Some of the club members’ parents even request that Griffin and Zachary be on the ice with their kids, she said.

“They’re just so good with them.”

The club, formed in 2001, draws about 25 participants to its weekly practices, Fenster said. The group splits into two based on skill, with Griffin and Zachary helping the younger kids. (The group numbered 10 at a recent practice.)

Both boys play youth hockey themselves, and both got involved with sled hockey in 2016.

Kim Ridout said Griffin’s interest was sparked when he saw sled-hockey players skating during intermission of a Columbus Blue Jackets game; Zachary’s mother, Pam Rodier, said her son learned about the club when a representative spoke at his former school, the Columbus Jewish Day School.

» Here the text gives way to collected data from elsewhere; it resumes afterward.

/-- Every `PM_SIZE` that R7 admits is that of some value of the field `pmExtra`: half of what it has above `WIN_HI`. -/
theorem exists_pmExtra_of_admissible {n : Nat} (heven : n % 2 = 0) (hlo : 0x8000 ≤ n) (hhi : n ≤ 0xFFF0) :
    ∃ k : Fin Config.pmExtraBound, Config.winHi + 2 * k.val = n := by
  have hbound : (n - Config.winHi) / 2 < Config.pmExtraBound := by
    simp only [Config.pmExtraBound, Config.maxImgLen, Config.suffixLen, Config.winHi]
    omega
  refine ⟨⟨(n - Config.winHi) / 2, hbound⟩, ?_⟩
  simp only [Config.winHi]
  omega

/-- The checksum scan ends at or below every program-memory size, since it ends below the load window's end (R7). -/
theorem Params.ckStop_le_pmSize (p : Params) : Config.ckStop ≤ p.pmSize :=
  le_trans (by decide : Config.ckStop ≤ Config.winHi) p.winHi_le_pmSize

/-- Settles O60: the bounds on `PM_SIZE` by the laws of the parameters, the constants' own by evaluation, and a build of each
admissible size by `exists_pmExtra_of_admissible`. -/
theorem everyBuildMeetsTheConstraints : Obligations.EveryBuildMeetsTheConstraints := by
  refine ⟨fun p => ?_, fun n vid pid v heven hlo hhi => ?_⟩
  · exact ⟨p.pmSize_even, by decide, by decide, by decide, by decide, p.ckStop_le_pmSize, p.winHi_le_pmSize, p.imgLen_le,
      p.imgLen_eq, by decide, by decide⟩
  · obtain ⟨k, hk⟩ := exists_pmExtra_of_admissible heven hlo hhi
    exact ⟨⟨k, vid, pid, v⟩, hk, rfl, rfl, rfl⟩

end Sys2Proof
end

section
/-! The columns of the read/write matrix (R36): which commands leave a part of the block as it was, refused or executed. -/

namespace Sys2Proof.Machine

variable {p : Params} {i : Instr} {b : Block} {α : Type}

/-! ## The body of `PLACE`, field by field (R171 to R174) -/

theorem ph_afterPlace (p : Params) (b : Block) : (afterPlace p b).ph =
    if b.oob = true then .fail
    else if b.img.read 0x3EFE = 0xFF#8 ∧ b.img.read 0x3EFF = 0x3F#8 then .placed else .fail := by
  unfold afterPlace; split_ifs <;> rfl

theorem conflict_afterPlace_iff (p : Params) (b : Block) : (afterPlace p b).conflict = true ↔
    b.conflict = true ∨ (b.oob = false ∧ ¬(b.img.read 0x3EFE = 0xFF#8 ∧ b.img.read 0x3EFF = 0x3F#8)) := by
  unfold afterPlace
  split_ifs with hoob hslot
  · simp [hoob]
  · simp [hslot]
  · simp [hoob, hslot]

theorem read_afterPlace_outside (p : Params) (b : Block) {x : Nat} (h : ¬(0x3EFE ≤ x ∧ x < 0x3F00)) :
    (afterPlace p b).img.read x = b.img.read x := by
  unfold afterPlace
  split_ifs
  · rfl
  · exact Memory.read_withSlot_other _ _ (by omega) (by omega)
  · rfl

/-! ## `LDB`: a byte or the flag (R152) -/

theorem effect_ldb_inside {a : Half} (v : Byte) (h : 0x0400 ≤ a.toNat ∧ a.toNat < 0x8000) :
    effect p (.ldb a v) b = ({ b with img := b.img.write a.toNat v }, 0#32) := by
  rw [effect, if_pos h]

theorem effect_ldb_outside {a : Half} (v : Byte) (h : ¬(0x0400 ≤ a.toNat ∧ a.toNat < 0x8000)) :
    effect p (.ldb a v) b = ({ b with oob := true }, 0#32) := by
  rw [effect, if_neg h]

/-- `LDB` leaves what neither its store nor its flag is part of. -/
theorem effect_ldb_field (f : Block → α) {a : Half} {v : Byte} (himg : f { b with img := b.img.write a.toNat v } = f b)
    (hoob : f { b with oob := true } = f b) : f (effect p (.ldb a v) b).1 = f b := by
  by_cases h : 0x0400 ≤ a.toNat ∧ a.toNat < 0x8000
  · rw [effect_ldb_inside v h, himg]
  · rw [effect_ldb_outside v h, hoob]

theorem oob_effect_ldb_iff (p : Params) (a : Half) (v : Byte) (b : Block) :
    (effect p (.ldb a v) b).1.oob = true ↔ b.oob = true ∨ (a.toNat < 0x0400 ∨ 0x8000 ≤ a.toNat) := by
  by_cases h : 0x0400 ≤ a.toNat ∧ a.toNat < 0x8000
  · have hin : ¬(a.toNat < 0x0400 ∨ 0x8000 ≤ a.toNat) := by omega
    simp [effect_ldb_inside v h, hin]
  · have hout : a.toNat < 0x0400 ∨ 0x8000 ≤ a.toNat := by omega
    simp [effect_ldb_outside v h, hout]

/-! ## `RUN`: the body of `PLACE`, then the suffix where that was successful (R194) -/

theorem effect_run_placed (h : (afterPlace p b).ph = .placed) :
    effect p .run b = (afterSuffix p (afterPlace p b), 0#32) := by
  rw [effect, if_pos h]

theorem effect_run_failed (h : (afterPlace p b).ph ≠ .placed) : effect p .run b = (afterPlace p b, 0#32) := by
  rw [effect, if_neg h]

/-- What `SUFFIX` leaves as it was is, after `RUN`, as the body of `PLACE` left it. -/
theorem effect_run_field (f : Block → α) (h : f (afterSuffix p (afterPlace p b)) = f (afterPlace p b)) :
    f (effect p .run b).1 = f (afterPlace p b) := by
  by_cases hp : (afterPlace p b).ph = .placed
  · rw [effect_run_placed hp, h]
  · rw [effect_run_failed hp]

theorem ph_effect_run (p : Params) (b : Block) : (effect p .run b).1.ph =
    if b.oob = true then .fail
    else if b.img.read 0x3EFE = 0xFF#8 ∧ b.img.read 0x3EFF = 0x3F#8 then .done else .fail := by
  have hph := ph_afterPlace p b
  split_ifs at hph ⊢
  · rw [effect_run_failed (by simp [hph]), hph]
  · rw [effect_run_placed hph, afterSuffix_ph]
  · rw [effect_run_failed (by simp [hph]), hph]
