-- ==== Sys2Proof/Machine/Taps.lean ====
section
/-! DEFINITION. Sections and segments, and the controls EXPORT and IMPORT (R119 to R122, R128, R129). -/

namespace Sys2Proof.Machine

/-- The taps of a section, in section order (R119). -/
def Call.sectionTaps (c : Call) : TapSection → List Tap
  | .near => c.nearTaps
  | .far => c.farTaps
  | .eq => c.eqTaps

/-- The call with the taps of a section replaced. -/
def Call.withSection (c : Call) (part : TapSection) (taps : List Tap) : Call :=
  match part with
  | .near => { c with nearTaps := taps }
  | .far => { c with farTaps := taps }
  | .eq => { c with eqTaps := taps }

/-- The number of segments of a section: Nn, Nf and Ne/2 (R119). -/
def Profile.segments (p : Profile) : TapSection → Nat
  | .near => p.nn
  | .far => p.nf
  | .eq => p.ne / 2

/-- The number of segments of what a section code names: none for a code that names no section (R119). -/
def Profile.segmentsOf (p : Profile) : Option TapSection → Nat
  | some part => p.segments part
  | none => 0

/-- The tap at a place of a section (R119). -/
def Call.tapAt (c : Call) (part : TapSection) (place : Nat) : Tap := (c.sectionTaps part)[place]?.getD Cplx.zero

/-- The last segment of an export: S − 1 when the count is 0, otherwise first + count − 1, cut to S − 1 (R121). -/
def lastSegment (segments first count : Nat) : Nat :=
  if count = 0 then segments - 1 else min (first + count - 1) (segments - 1)

/-- The new EXPORT set up: EXPORT_DONE at once when the first segment is past the section, otherwise its export record
(R121). -/
def Call.startExport (c : Call) (part : Option TapSection) (first count : Nat) (consistent : Bool) : Call :=
  match part with
  | some sec =>
    if first < c.settings.segments sec then
      { c with exportRun := some { part := sec, next := first,
                                   last := lastSegment (c.settings.segments sec) first count,
                                   consistent := consistent } }
    else c.latch .exportDone
  | none => c.latch .exportDone

/-- EXPORT: a running export is replaced, and the new one set up (R121, R122). -/
def State.exportOutcome (i : CtxNum) (b : Vector Byte 17) (c : Call) (s : State) : State :=
  s.setContext i (.live (c.abortExport.startExport (sectionParameter b) (segmentParameter b) (countParameter b)
    (consistentParameter b)))

/-- An IMPORT is accepted: the frozen flag is set, and the named section has the segment (R128). -/
def Call.importAccepted (c : Call) (part : Option TapSection) (segment : Nat) : Bool :=
  c.frozen && segment < c.settings.segmentsOf part

/-- The two taps of an accepted IMPORT written at places 2m and 2m + 1 of the section (R128). -/
def Call.importTaps (c : Call) (part : TapSection) (segment : Nat) (first second : Tap) : Call :=
  c.withSection part (((c.sectionTaps part).set (2 * segment) first).set (2 * segment + 1) second)

/-- IMPORT: two taps written when accepted, IMPORT_REFUSED otherwise (R128, R129). -/
def State.importOutcome (i : CtxNum) (b : Vector Byte 17) (c : Call) (s : State) : State :=
  match sectionParameter b with
  | some part =>
    if c.importAccepted (some part) (segmentParameter b) then
      s.setContext i (.live (c.importTaps part (segmentParameter b) (firstTapParameter b) (secondTapParameter b)))
    else s.setContext i (.live (c.latch .importRefused))
  | none => s.setContext i (.live (c.latch .importRefused))

/-- EXPORT (R121), kind code 7. -/
def execExport (s : State) : Host.Outcome State Fault Refusal :=
  .next (s.completeControl (fun kind => kind == 7) State.exportOutcome)

/-- IMPORT (R128), kind code 8. -/
def execImport (s : State) : Host.Outcome State Fault Refusal :=
  .next (s.completeControl (fun kind => kind == 8) State.importOutcome)

end Sys2Proof.Machine
end

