/-- R134, R138, R141, R142: a station that is not ACTIVE takes no part in the rounds and the lanes and drives no upstream
half; an ACTIVE one takes and drives nothing either after clock 6143 has passed without a mark (the flag lapsed, assumption
log entry 9), and in that time no station reads a header; and in RESET, LOADING and LISTEN_ONLY it reads no marks and
headers. That an UPSTREAM_WRITE there clears the half held, and that WATCH_TIMER_EXPIRY has no effect while the watch is
stopped, are the model's choices (assumption log entries 8 and 4). -/
def Obligations.OffTheHighwayNothingIsTaken : Prop :=
  (∀ (s : State) (lane : Lane) (k : BitVec 4) (b : Vector Byte 17) (x : BitVec 37) (y : BitVec 5),
    (s.loader.station ≠ .active ∨ s.loader.station = .active ∧ s.highway.lapsed = true) →
    exec .roundStart s = .next s ∧ exec (.roundOutcome x y) s = .next s ∧
    exec (.sampleArrival lane k b) s = .next s ∧ exec (.controlArrival lane k b) s = .next s ∧
    exec (.announce lane k) s = .next s ∧ exec (.release lane) s = .next s ∧
    exec (.upstreamWrite lane) s = .next { s with highway := { s.highway with upstreamHalf := none } }) ∧
  (∀ (s : State) (h : Vector Byte 32), s.highway.lapsed = true → exec (.headerComplete h) s = .next s) ∧
  ∀ (s : State) (n : Nat) (h : Vector Byte 32),
    (s.loader.station = .reset ∨ s.loader.station = .loading ∨ s.loader.station = .listenOnly) →
    exec (.frameMark n) s = .next s ∧ exec .missingFrameMark s = .next s ∧ exec (.headerComplete h) s = .next s ∧
    exec .watchTimerExpiry s = .next s

/-! ### Rounds and adoption -/

/-- R148, R149: an ACTIVE station bids for the lane of the frame number seen exactly when the lane's entry is present, its
profile is valid, a context is FREE and the free load covers the profile's load points; its value is the spare load in
13 bits and then its serial in 24. The bid is held in the state as assumption log entry 7 says. -/
def Obligations.RoundStartBidsExactlyWhenEligible : Prop :=
  ∀ (s : State) (k : Lane), s.loader.station = .active → s.highway.lapsed = false → s.highway.frameNumber = some k →
    s.adoption.freeLoad ≤ 4096 → ∃ bid : Option Bid,
      exec .roundStart s = .next { s with adoption := { s.adoption with bid := bid } } ∧
      (bid.isSome = true ↔ ∃ n p, s.adoption.announced[k] = some n ∧ s.loader.profiles[n.toFin] = some p ∧
        (∃ i : CtxNum, s.contexts[i] = .free) ∧ p.load ≤ s.adoption.freeLoad) ∧
      ∀ b, bid = some b → b.lane = k ∧ ∃ n p, s.adoption.announced[k] = some n ∧ b.profile = n.toFin ∧
        s.loader.profiles[b.profile] = some p ∧
        b.value.toNat = (s.adoption.freeLoad - p.load) * 2 ^ 24 + s.adoption.serial.toNat

/-- R132, R149: however many stations send bids on the contend line, a station stays in through every bit exactly when its
value is the highest sent. -/
def Obligations.HighestBidSurvives : Prop :=
  ∀ (bids : List (BitVec 37)) (b : BitVec 37), b ∈ bids →
    (staysIn (contendBits b) (contendLine 37 (bids.map contendBits)) = true ↔ ∀ a ∈ bids, a.toNat ≤ b.toNat)

/-- R150, R5, R6: the survivor makes its lowest-numbered FREE context LIVE with every field at its adoption value, lowers
its free load by the load points, clears the entry and drives its confirm; nothing else changes. The bid and the confirm are
held in the state as assumption log entries 7 and 8 say, and a station number that is absent, which no run meets, is sent as
0 (entry 17). -/
def Obligations.RoundWonAdoptsTheCall : Prop :=
  ∀ (s : State) (b : Bid) (p : Profile) (i : CtxNum) (x : BitVec 37) (y : BitVec 5),
    s.loader.station = .active → s.highway.lapsed = false → s.adoption.bid = some b →
    staysIn (contendBits b.value) (contendBits x) = true → s.loader.profiles[b.profile] = some p →
    s.contexts[i] = .free → (∀ j : CtxNum, j < i → s.contexts[j] ≠ .free) →
    exec (.roundOutcome x y) s = .next
      { s with
        contexts := s.contexts.set i (.live
          { lane := b.lane, profile := b.profile, settings := p
            inputQueue := [], outputQueue := [], lastSequence := none, stamp := 0
            nearLine := List.replicate p.nn ⟨0, 0⟩, nearTaps := List.replicate (2 * p.nn) ⟨0, 0⟩
            far := if p.nf = 0 then .absent else .unset, farTaps := List.replicate (2 * p.nf) ⟨0, 0⟩
            eqLine := List.replicate p.ne ⟨0, 0⟩, eqTaps := List.replicate p.ne ⟨0, 0⟩
            hold := false, phase := 0, count := 0, frozen := false, exportRun := none
            signalPower := 0, signalState := .absent
            errorPower := if p.errorRise || p.errorFall then p.tDiv else 0, errorState := .unsettled
            conditions := 0, statusDue := false, firstReported := false })
        adoption := { s.adoption with
          announced := s.adoption.announced.set b.lane none, freeLoad := s.adoption.freeLoad - p.load, bid := none
          confirm := some (1#1 ++ s.adoption.stationNumber.getD 0) } }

Griffin decided to ask for money for his 11th birthday in November 2016 and donated more than $500 to the club — which was used to help purchase a new sled (they can cost up to $1,200).

About that time, Fenster invited him to stop by a practice, and he has been volunteering since.

“I like to help people,” said Griffin, a sixth-grader at Grizzell Middle School. “It makes me feel good. Plus, it’s fun pushing them and being out there skating and shooting.”

Rodier decided to adopt the sled-hockey club as his bar mitzvah project. His first effort, he said, was a drive to collect donated hockey gear, which yielded about 600 items.

Then he started his own foundation, Push for Sled Hockey.

Through a Blue Jackets official, National Hockey League officials heard about Rodier’s efforts and last summer surprised him and the team by showing up to a practice, donating $10,000 and bringing the Stanley Cup with them.

With that major boost, Rodier said, his foundation has raised about $19,000.

“My goal is getting as many kids as possible to play,” said the eighth-grader at Metro Middle School, an independent public school (his family lives in Berwick). “Everyone deserves a chance to play hockey; it doesn’t matter if they have a disability. And I don’t want money to be an issue.”

Griffin has grown particularly close to 3-year-old club member Austin Evans, who has spina bifida.

“Austin calls him his hockey buddy,” said Austin’s father, Kyle Evans, an Upper Arlington resident. “They have special moves they do with each other, and Griffin has brought Austin gifts.

“There are a lot of special kiddos out there, but he’s exceptional. And Zach, too, for all he’s done for our club.”

Fenster said watching Griffin and Zach makes her think back to her own childhood.

“I look back at myself at that same age and wonder, ‘Would I have thought to do that?’ I don’t know.

“What amazing individuals, to give back at such a young age. It gives you hope that there is a lot of good out there.”